--- START ---

/-- A raw sample of digitizer n from the converter's code v: corrected, and whether it saturated; without an input the converter's
code is a free value (09 R186, R187; 20 R442, R454; log entries 3, 77 and 86). -/
def rawSample (s : State) (n : Nat) (v : BitVec 16) : BitVec 16 × Bool × State :=
  let (w, s) := if inputOpen s n then s.fresh else (v.setWidth 64, s)
  let raw := (w.setWidth 16).toInt
  let x := (digCal s n).code 16 raw
  let full (y : Int) : Bool := y == 32767 || y == -32768
  (BitVec.ofInt 16 x, full raw || full x, s)

/-- The chunks of the decimator after raw sample g (09 R189, R206). -/
def chunksAfter (s : State) (n g : Nat) (sat : Bool) : List DecChunk :=
  let d := s.dig n
  let q := g / 2 ^ decK s n
  let x : DecChunk := ⟨q, posAtStamp s (sampleTime g), sat, converting s (n / 4), inputOpen s n, digCal s n⟩
  match d.chunks.getLast? with
  | some c =>
    if c.q == q then d.chunks.dropLast ++ [{ x with pos := c.pos, sat := c.sat || sat, unc := c.unc || x.unc, cut := c.cut || x.cut }]
    else d.chunks.drop (d.chunks.length + 1 - 80) ++ [x]
  | none => [x]

/-- DIG_SAMPLE: digitizer n takes its next raw sample, its converter giving code v; the samples that every mark has reached are
placed (09 R188, R191, R193, R197, R210, R217; 20 R442). A code of -32,768 or 32,767 counts as saturated (09 R187, R206; DESIGN
CHOICE, log entry 77). -/
def execDigSample (n : Fin 16) (v : BitVec 16) (s : State) : Host.Outcome State Fault Refusal :=
  .next <|
    let d := s.dig n
    if !s.running || !stampDue s (sampleTime d.g) then s
    else
      let lost := isContained s (domDig n)
      let (v, sat, s) := rawSample s n v
      let (lo, hi, evs) := derivedOf s n v.toInt
      let chunks := if decK s n == 0 then [] else chunksAfter s n d.g sat
      let s := s.updDig n fun d =>
        { d with g := d.g + 1, chunks := chunks, recent := (d.recent ++ [(v, lost, sat)]).drop ((d.recent.length + 1) - 64),
                 lo := if lost then d.lo else lo, hi := if lost then d.hi else hi }
      let s := if lost then s else forEach evs s fun ev s => tuDerived s n ev (sampleTime d.g)
      drainLine (keepSample s n d.g v lost sat) n false

/-- The first raw sample of the support of decimated sample Q: it is 64 × 2^k samples wide, centred on Q's label (09
R189). -/
def supportStart (k q : Nat) : Int := ((q : Int) - 32) * 2 ^ k

/-- The value of decimated sample q of digitizer n from the decimator's value v: corrected as the last raw sample of its support
was, so an overlay entry written after that sample leaves it alone (20 R442, R447; log entry 86); free where the support holds
samples of an open line (20 R454; log entry 3). -/
def decValue (s : State) (n q : Nat) (v : BitVec 24) : BitVec 24 × State :=
  let support := (s.dig n).chunks.filter fun c => q ≤ c.q + 32 && c.q < q + 32
  let (w, s) := if support.any (·.cut) then s.fresh else (v.setWidth 64, s)
  let cal := match support.getLast? with
    | some c => c.cal
    | none => digCal s n
  (BitVec.ofInt 24 (cal.code 24 (w.setWidth 24).toInt), s)

/-- DEC_SAMPLE: the decimator puts out its next sample, of value v before correction, once its support is complete; it is OVERRANGE
or UNCERTAIN where a raw sample of its support saturated or overlapped a conversion (09 R189, R206, R210, R211; 20 R442). -/
def execDecSample (n : Fin 16) (v : BitVec 24) (s : State) : Host.Outcome State Fault Refusal :=
  .next <|
    let d := s.dig n
    let k := decK s n
    let q := d.q
    let inRun := match d.last with
      | some l => q * 2 ^ k ≤ l
      | none => true
    if k == 0 || !acqRuns d || !d.dec.isOpen || !inRun || (d.g : Int) < supportStart k (q + 64) then s
    else
      let lost := isContained s (domDig n) || supportStart k q < (d.decFrom : Int)
      let support := d.chunks.filter fun c => q ≤ c.q + 32 && c.q < q + 32
      let clipped := support.any (·.sat)
      let unc := support.any (·.unc)
      let pos := match d.chunks.find? fun c => c.q == q with
        | some c => c.pos
        | none => posAtStamp s (sampleTime (q * 2 ^ k))
      let (v, s) := decValue s n q v
      let s := s.updDig n fun d => { d with q := q + 1 }
      if lost then loseSample s n true q 4
      else flowSample s n true q (v.toNat + b2n clipped * 2 ^ 24 + b2n unc * 2 ^ 25) clipped unc pos s.now

/-! ### Acquisitions (09 R212, R214, R215) -/

/-- Start an acquisition at sample g0: its STATUS start record, a mask test anchored on the start, and the samples already
taken from g0 on (09 R212, R217). -/
def startAcq (s : State) (n g0 : Nat) : State :=
  let k := decK s n
  let s := (unschedule s (.acq n)).updDig n fun d =>
    { d with acq := .running, g0 := g0, keptTo := g0, startG := none, startPos := posAtStamp s (sampleTime g0), decFrom := g0,
             q := (g0 + 2 ^ k - 1) / 2 ^ k + 32 }
  let s := addRecs s n (fun q => mkRec 3 0 0 0 q 0 0) g0
  let d := s.dig n
  let s := if !d.mask.isEmpty && maskAnchor d.mask = 0 then maskStart s n g0 else s
  let first := d.g - d.recent.length
  forEach d.recent.zipIdx s fun p s => keepSample s n (first + p.2) p.1.1 p.1.2.1 p.1.2.2

/-- ACQ_START: the start event of an armed acquisition has come (09 R212, R213). -/
def execAcqStart (n : Fin 16) (s : State) : Host.Outcome State Fault Refusal :=
  .next <|
    let d := s.dig n
    if d.acq != .armed then s
    else match d.startG with
      | some g => startAcq s n g
      | none => match findAct s (.acq n) with
        | some a => if mayAct s a then startAcq s n (sampleAt (stampOfPos s a.pos)) else s
        | none => s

--- END ---

WHAT YOU ARE ASKED TO DO:
Go back to the listing above. Copy word for word the lines from the one with "def chunksAfter (s" through the one with "recent := (d.recent", and nothing more.

SOLUTION TO THIS EXERCISE:
def chunksAfter (s : State) (n g : Nat) (sat : Bool) : List DecChunk :=
  let d := s.dig n
  let q := g / 2 ^ decK s n
  let x : DecChunk := ⟨q, posAtStamp s (sampleTime g), sat, converting s (n / 4), inputOpen s n, digCal s n⟩
  match d.chunks.getLast? with
  | some c =>
    if c.q == q then d.chunks.dropLast ++ [{ x with pos := c.pos, sat := c.sat || sat, unc := c.unc || x.unc, cut := c.cut || x.cut }]
    else d.chunks.drop (d.chunks.length + 1 - 80) ++ [x]
  | none => [x]

/-- DIG_SAMPLE: digitizer n takes its next raw sample, its converter giving code v; the samples that every mark has reached are
placed (09 R188, R191, R193, R197, R210, R217; 20 R442). A code of -32,768 or 32,767 counts as saturated (09 R187, R206; DESIGN
CHOICE, log entry 77). -/
def execDigSample (n : Fin 16) (v : BitVec 16) (s : State) : Host.Outcome State Fault Refusal :=
  .next <|
    let d := s.dig n
    if !s.running || !stampDue s (sampleTime d.g) then s
    else
      let lost := isContained s (domDig n)
      let (v, sat, s) := rawSample s n v
      let (lo, hi, evs) := derivedOf s n v.toInt
      let chunks := if decK s n == 0 then [] else chunksAfter s n d.g sat
      let s := s.updDig n fun d =>
        { d with g := d.g + 1, chunks := chunks, recent := (d.recent ++ [(v, lost, sat)]).drop ((d.recent.length + 1) - 64),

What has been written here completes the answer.